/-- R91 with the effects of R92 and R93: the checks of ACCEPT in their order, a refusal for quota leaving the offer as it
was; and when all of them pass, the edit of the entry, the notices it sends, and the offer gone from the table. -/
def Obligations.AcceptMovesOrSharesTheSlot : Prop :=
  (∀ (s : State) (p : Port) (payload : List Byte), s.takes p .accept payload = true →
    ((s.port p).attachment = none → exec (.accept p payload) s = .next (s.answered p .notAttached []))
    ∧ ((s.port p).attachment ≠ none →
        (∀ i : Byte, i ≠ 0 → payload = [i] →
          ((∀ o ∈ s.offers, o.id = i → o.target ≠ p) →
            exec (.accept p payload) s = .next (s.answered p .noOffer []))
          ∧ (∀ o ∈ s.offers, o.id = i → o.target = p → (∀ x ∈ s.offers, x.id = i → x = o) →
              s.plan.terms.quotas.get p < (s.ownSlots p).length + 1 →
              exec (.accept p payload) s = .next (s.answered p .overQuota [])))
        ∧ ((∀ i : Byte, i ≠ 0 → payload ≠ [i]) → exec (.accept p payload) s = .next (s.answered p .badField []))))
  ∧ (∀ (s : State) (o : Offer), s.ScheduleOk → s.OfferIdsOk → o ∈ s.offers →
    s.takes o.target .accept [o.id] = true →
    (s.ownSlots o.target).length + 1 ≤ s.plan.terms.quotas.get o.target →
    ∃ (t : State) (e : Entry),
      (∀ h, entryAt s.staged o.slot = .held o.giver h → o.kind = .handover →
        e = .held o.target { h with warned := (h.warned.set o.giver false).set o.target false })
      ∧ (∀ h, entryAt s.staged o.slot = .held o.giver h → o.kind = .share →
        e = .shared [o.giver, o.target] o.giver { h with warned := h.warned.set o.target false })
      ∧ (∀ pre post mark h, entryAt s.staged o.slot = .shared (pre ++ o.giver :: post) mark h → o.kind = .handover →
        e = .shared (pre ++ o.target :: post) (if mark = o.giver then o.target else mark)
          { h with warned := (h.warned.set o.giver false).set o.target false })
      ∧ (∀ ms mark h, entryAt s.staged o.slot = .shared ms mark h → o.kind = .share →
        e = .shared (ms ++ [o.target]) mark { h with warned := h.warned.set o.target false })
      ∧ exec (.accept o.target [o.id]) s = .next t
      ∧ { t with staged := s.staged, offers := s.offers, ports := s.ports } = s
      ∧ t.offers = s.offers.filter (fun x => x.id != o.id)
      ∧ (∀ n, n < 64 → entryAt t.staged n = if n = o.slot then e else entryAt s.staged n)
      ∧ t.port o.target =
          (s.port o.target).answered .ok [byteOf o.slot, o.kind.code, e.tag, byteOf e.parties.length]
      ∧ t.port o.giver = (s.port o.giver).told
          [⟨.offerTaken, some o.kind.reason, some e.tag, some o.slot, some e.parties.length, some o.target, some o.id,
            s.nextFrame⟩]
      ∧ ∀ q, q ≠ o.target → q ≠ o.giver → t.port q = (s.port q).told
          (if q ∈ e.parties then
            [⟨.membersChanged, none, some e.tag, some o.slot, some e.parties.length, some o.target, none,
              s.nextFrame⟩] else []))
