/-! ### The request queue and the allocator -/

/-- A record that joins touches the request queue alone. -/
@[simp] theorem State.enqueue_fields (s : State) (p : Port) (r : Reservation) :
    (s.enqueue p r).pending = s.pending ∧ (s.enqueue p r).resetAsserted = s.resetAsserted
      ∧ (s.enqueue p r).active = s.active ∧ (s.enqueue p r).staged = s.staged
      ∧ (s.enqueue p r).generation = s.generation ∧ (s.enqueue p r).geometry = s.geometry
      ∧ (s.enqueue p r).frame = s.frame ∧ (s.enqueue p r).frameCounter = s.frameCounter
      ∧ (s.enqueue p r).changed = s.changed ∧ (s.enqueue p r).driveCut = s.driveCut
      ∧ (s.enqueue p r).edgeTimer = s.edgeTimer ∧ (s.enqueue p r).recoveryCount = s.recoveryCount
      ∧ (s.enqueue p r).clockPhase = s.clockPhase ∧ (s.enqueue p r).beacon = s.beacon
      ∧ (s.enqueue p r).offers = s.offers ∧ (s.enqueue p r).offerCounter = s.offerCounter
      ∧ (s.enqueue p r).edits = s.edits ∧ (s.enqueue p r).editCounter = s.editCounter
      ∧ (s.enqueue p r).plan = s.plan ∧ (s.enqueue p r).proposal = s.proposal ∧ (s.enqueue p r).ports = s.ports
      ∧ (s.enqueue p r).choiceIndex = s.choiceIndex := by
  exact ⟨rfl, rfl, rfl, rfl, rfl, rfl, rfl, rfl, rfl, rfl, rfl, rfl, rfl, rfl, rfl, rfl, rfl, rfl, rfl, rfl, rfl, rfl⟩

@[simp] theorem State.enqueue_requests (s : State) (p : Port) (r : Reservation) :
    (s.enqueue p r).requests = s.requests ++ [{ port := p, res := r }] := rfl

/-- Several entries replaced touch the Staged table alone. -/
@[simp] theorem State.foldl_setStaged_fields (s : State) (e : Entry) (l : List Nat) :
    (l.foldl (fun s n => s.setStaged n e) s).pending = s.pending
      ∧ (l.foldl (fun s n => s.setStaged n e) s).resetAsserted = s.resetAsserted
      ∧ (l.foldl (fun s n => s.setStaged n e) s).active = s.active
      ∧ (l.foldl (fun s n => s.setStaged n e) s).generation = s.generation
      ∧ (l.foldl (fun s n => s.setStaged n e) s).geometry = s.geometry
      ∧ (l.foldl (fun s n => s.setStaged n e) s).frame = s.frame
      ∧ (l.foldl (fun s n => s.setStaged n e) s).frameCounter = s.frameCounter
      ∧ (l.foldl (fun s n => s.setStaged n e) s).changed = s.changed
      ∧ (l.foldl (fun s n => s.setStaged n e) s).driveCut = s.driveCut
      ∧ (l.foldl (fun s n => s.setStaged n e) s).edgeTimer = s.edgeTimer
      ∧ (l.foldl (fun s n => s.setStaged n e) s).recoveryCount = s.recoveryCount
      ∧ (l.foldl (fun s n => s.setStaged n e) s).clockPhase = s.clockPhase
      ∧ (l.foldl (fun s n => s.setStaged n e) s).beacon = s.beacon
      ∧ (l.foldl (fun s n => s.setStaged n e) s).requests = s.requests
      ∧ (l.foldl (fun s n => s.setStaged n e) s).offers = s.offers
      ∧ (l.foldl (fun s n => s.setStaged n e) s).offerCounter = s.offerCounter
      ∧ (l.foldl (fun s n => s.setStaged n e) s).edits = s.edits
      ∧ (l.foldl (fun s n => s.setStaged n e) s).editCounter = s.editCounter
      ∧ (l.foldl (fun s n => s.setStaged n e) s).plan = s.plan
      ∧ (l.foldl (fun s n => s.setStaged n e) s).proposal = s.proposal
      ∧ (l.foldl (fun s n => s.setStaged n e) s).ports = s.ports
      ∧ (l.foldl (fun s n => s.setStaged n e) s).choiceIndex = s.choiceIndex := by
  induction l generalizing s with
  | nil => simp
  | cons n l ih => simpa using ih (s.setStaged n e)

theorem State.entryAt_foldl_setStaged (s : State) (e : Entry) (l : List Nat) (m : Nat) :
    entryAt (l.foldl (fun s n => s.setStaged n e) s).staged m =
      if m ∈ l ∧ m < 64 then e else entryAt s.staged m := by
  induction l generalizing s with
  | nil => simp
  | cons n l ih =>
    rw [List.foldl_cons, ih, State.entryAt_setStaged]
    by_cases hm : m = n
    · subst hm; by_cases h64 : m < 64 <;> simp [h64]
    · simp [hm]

■ WHAT TO DO ■
From top to bottom, reproduce the material exactly.

■ SOLUTION TO THIS TASK ■
/-- R91 with the effects of R92 and R93: the checks of ACCEPT in their order, a refusal for quota leaving the offer as it
was; and when all of them pass, the edit of the entry, the notices it sends, and the offer gone from the table. -/
def Obligations.AcceptMovesOrSharesTheSlot : Prop :=
  (∀ (s : State) (p : Port) (payload : List Byte), s.takes p .accept payload = true →
    ((s.port p).attachment = none → exec (.accept p payload) s = .next (s.answered p .notAttached []))
    ∧ ((s.port p).attachment ≠ none →
        (∀ i : Byte, i ≠ 0 → payload = [i] →
          ((∀ o ∈ s.offers, o.id = i → o.target ≠ p) →
            exec (.accept p payload) s = .next (s.answered p .noOffer []))
          ∧ (∀ o ∈ s.offers, o.id = i → o.target = p → (∀ x ∈ s.offers, x.id = i → x = o) →
              s.plan.terms.quotas.get p < (s.ownSlots p).length + 1 →
              exec (.accept p payload) s = .next (s.answered p .overQuota [])))
        ∧ ((∀ i : Byte, i ≠ 0 → payload ≠ [i]) → exec (.accept p payload) s = .next (s.answered p .badField []))))
  ∧ (∀ (s : State) (o : Offer), s.ScheduleOk → s.OfferIdsOk → o ∈ s.offers →
    s.takes o.target .accept [o.id] = true →
    (s.ownSlots o.target).length + 1 ≤ s.plan.terms.quotas.get o.target →
    ∃ (t : State) (e : Entry),
      (∀ h, entryAt s.staged o.slot = .held o.giver h → o.kind = .handover →
        e = .held o.target { h with warned := (h.warned.set o.giver false).set o.target false })
      ∧ (∀ h, entryAt s.staged o.slot = .held o.giver h → o.kind = .share →
        e = .shared [o.giver, o.target] o.giver { h with warned := h.warned.set o.target false })
      ∧ (∀ pre post mark h, entryAt s.staged o.slot = .shared (pre ++ o.giver :: post) mark h → o.kind = .handover →
        e = .shared (pre ++ o.target :: post) (if mark = o.giver then o.target else mark)
          { h with warned := (h.warned.set o.giver false).set o.target false })
      ∧ (∀ ms mark h, entryAt s.staged o.slot = .shared ms mark h → o.kind = .share →
        e = .shared (ms ++ [o.target]) mark { h with warned := h.warned.set o.target false })
      ∧ exec (.accept o.target [o.id]) s = .next t
      ∧ { t with staged := s.staged, offers := s.offers, ports := s.ports } = s
      ∧ t.offers = s.offers.filter (fun x => x.id != o.id)
      ∧ (∀ n, n < 64 → entryAt t.staged n = if n = o.slot then e else entryAt s.staged n)
      ∧ t.port o.target =
          (s.port o.target).answered .ok [byteOf o.slot, o.kind.code, e.tag, byteOf e.parties.length]
      ∧ t.port o.giver = (s.port o.giver).told
          [⟨.offerTaken, some o.kind.reason, some e.tag, some o.slot, some e.parties.length, some o.target, some o.id,
            s.nextFrame⟩]
      ∧ ∀ q, q ≠ o.target → q ≠ o.giver → t.port q = (s.port q).told
          (if q ∈ e.parties then
            [⟨.membersChanged, none, some e.tag, some o.slot, some e.parties.length, some o.target, none,
              s.nextFrame⟩] else []))
/-! ### The request queue and the allocator -/

/-- A record that joins touches the request queue alone. -/
@[simp] theorem State.enqueue_fields (s : State) (p : Port) (r : Reservation) :
    (s.enqueue p r).pending = s.pending ∧ (s.enqueue p r).resetAsserted = s.resetAsserted
      ∧ (s.enqueue p r).active = s.active ∧ (s.enqueue p r).staged = s.staged
      ∧ (s.enqueue p r).generation = s.generation ∧ (s.enqueue p r).geometry = s.geometry
      ∧ (s.enqueue p r).frame = s.frame ∧ (s.enqueue p r).frameCounter = s.frameCounter
      ∧ (s.enqueue p r).changed = s.changed ∧ (s.enqueue p r).driveCut = s.driveCut
      ∧ (s.enqueue p r).edgeTimer = s.edgeTimer ∧ (s.enqueue p r).recoveryCount = s.recoveryCount
      ∧ (s.enqueue p r).clockPhase = s.clockPhase ∧ (s.enqueue p r).beacon = s.beacon
      ∧ (s.enqueue p r).offers = s.offers ∧ (s.enqueue p r).offerCounter = s.offerCounter
      ∧ (s.enqueue p r).edits = s.edits ∧ (s.enqueue p r).editCounter = s.editCounter
      ∧ (s.enqueue p r).plan = s.plan ∧ (s.enqueue p r).proposal = s.proposal ∧ (s.enqueue p r).ports = s.ports
      ∧ (s.enqueue p r).choiceIndex = s.choiceIndex := by
  exact ⟨rfl, rfl, rfl, rfl, rfl, rfl, rfl, rfl, rfl, rfl, rfl, rfl, rfl, rfl, rfl, rfl, rfl, rfl, rfl, rfl, rfl, rfl⟩

@[simp] theorem State.enqueue_requests (s : State) (p : Port) (r : Reservation) :
    (s.enqueue p r).requests = s.requests ++ [{ port := p, res := r }] := rfl

/-- Several entries replaced touch the Staged table alone. -/
@[simp] theorem State.foldl_setStaged_fields (s : State) (e : Entry) (l : List Nat) :
    (l.foldl (fun s n => s.setStaged n e) s).pending = s.pending
      ∧ (l.foldl (fun s n => s.setStaged n e) s).resetAsserted = s.resetAsserted
      ∧ (l.foldl (fun s n => s.setStaged n e) s).active = s.active
      ∧ (l.foldl (fun s n => s.setStaged n e) s).generation = s.generation
      ∧ (l.foldl (fun s n => s.setStaged n e) s).geometry = s.geometry
      ∧ (l.foldl (fun s n => s.setStaged n e) s).frame = s.frame
      ∧ (l.foldl (fun s n => s.setStaged n e) s).frameCounter = s.frameCounter
      ∧ (l.foldl (fun s n => s.setStaged n e) s).changed = s.changed
      ∧ (l.foldl (fun s n => s.setStaged n e) s).driveCut = s.driveCut
      ∧ (l.foldl (fun s n => s.setStaged n e) s).edgeTimer = s.edgeTimer
      ∧ (l.foldl (fun s n => s.setStaged n e) s).recoveryCount = s.recoveryCount
      ∧ (l.foldl (fun s n => s.setStaged n e) s).clockPhase = s.clockPhase
      ∧ (l.foldl (fun s n => s.setStaged n e) s).beacon = s.beacon
      ∧ (l.foldl (fun s n => s.setStaged n e) s).requests = s.requests
      ∧ (l.foldl (fun s n => s.setStaged n e) s).offers = s.offers
      ∧ (l.foldl (fun s n => s.setStaged n e) s).offerCounter = s.offerCounter
      ∧ (l.foldl (fun s n => s.setStaged n e) s).edits = s.edits
      ∧ (l.foldl (fun s n => s.setStaged n e) s).editCounter = s.editCounter
      ∧ (l.foldl (fun s n => s.setStaged n e) s).plan = s.plan
      ∧ (l.foldl (fun s n => s.setStaged n e) s).proposal = s.proposal
      ∧ (l.foldl (fun s n => s.setStaged n e) s).ports = s.ports
      ∧ (l.foldl (fun s n => s.setStaged n e) s).choiceIndex = s.choiceIndex := by
  induction l generalizing s with
  | nil => simp
  | cons n l ih => simpa using ih (s.setStaged n e)

theorem State.entryAt_foldl_setStaged (s : State) (e : Entry) (l : List Nat) (m : Nat) :
    entryAt (l.foldl (fun s n => s.setStaged n e) s).staged m =
      if m ∈ l ∧ m < 64 then e else entryAt s.staged m := by
  induction l generalizing s with
  | nil => simp
  | cons n l ih =>
    rw [List.foldl_cons, ih, State.entryAt_setStaged]
    by_cases hm : m = n
    · subst hm; by_cases h64 : m < 64 <;> simp [h64]
    · simp [hm]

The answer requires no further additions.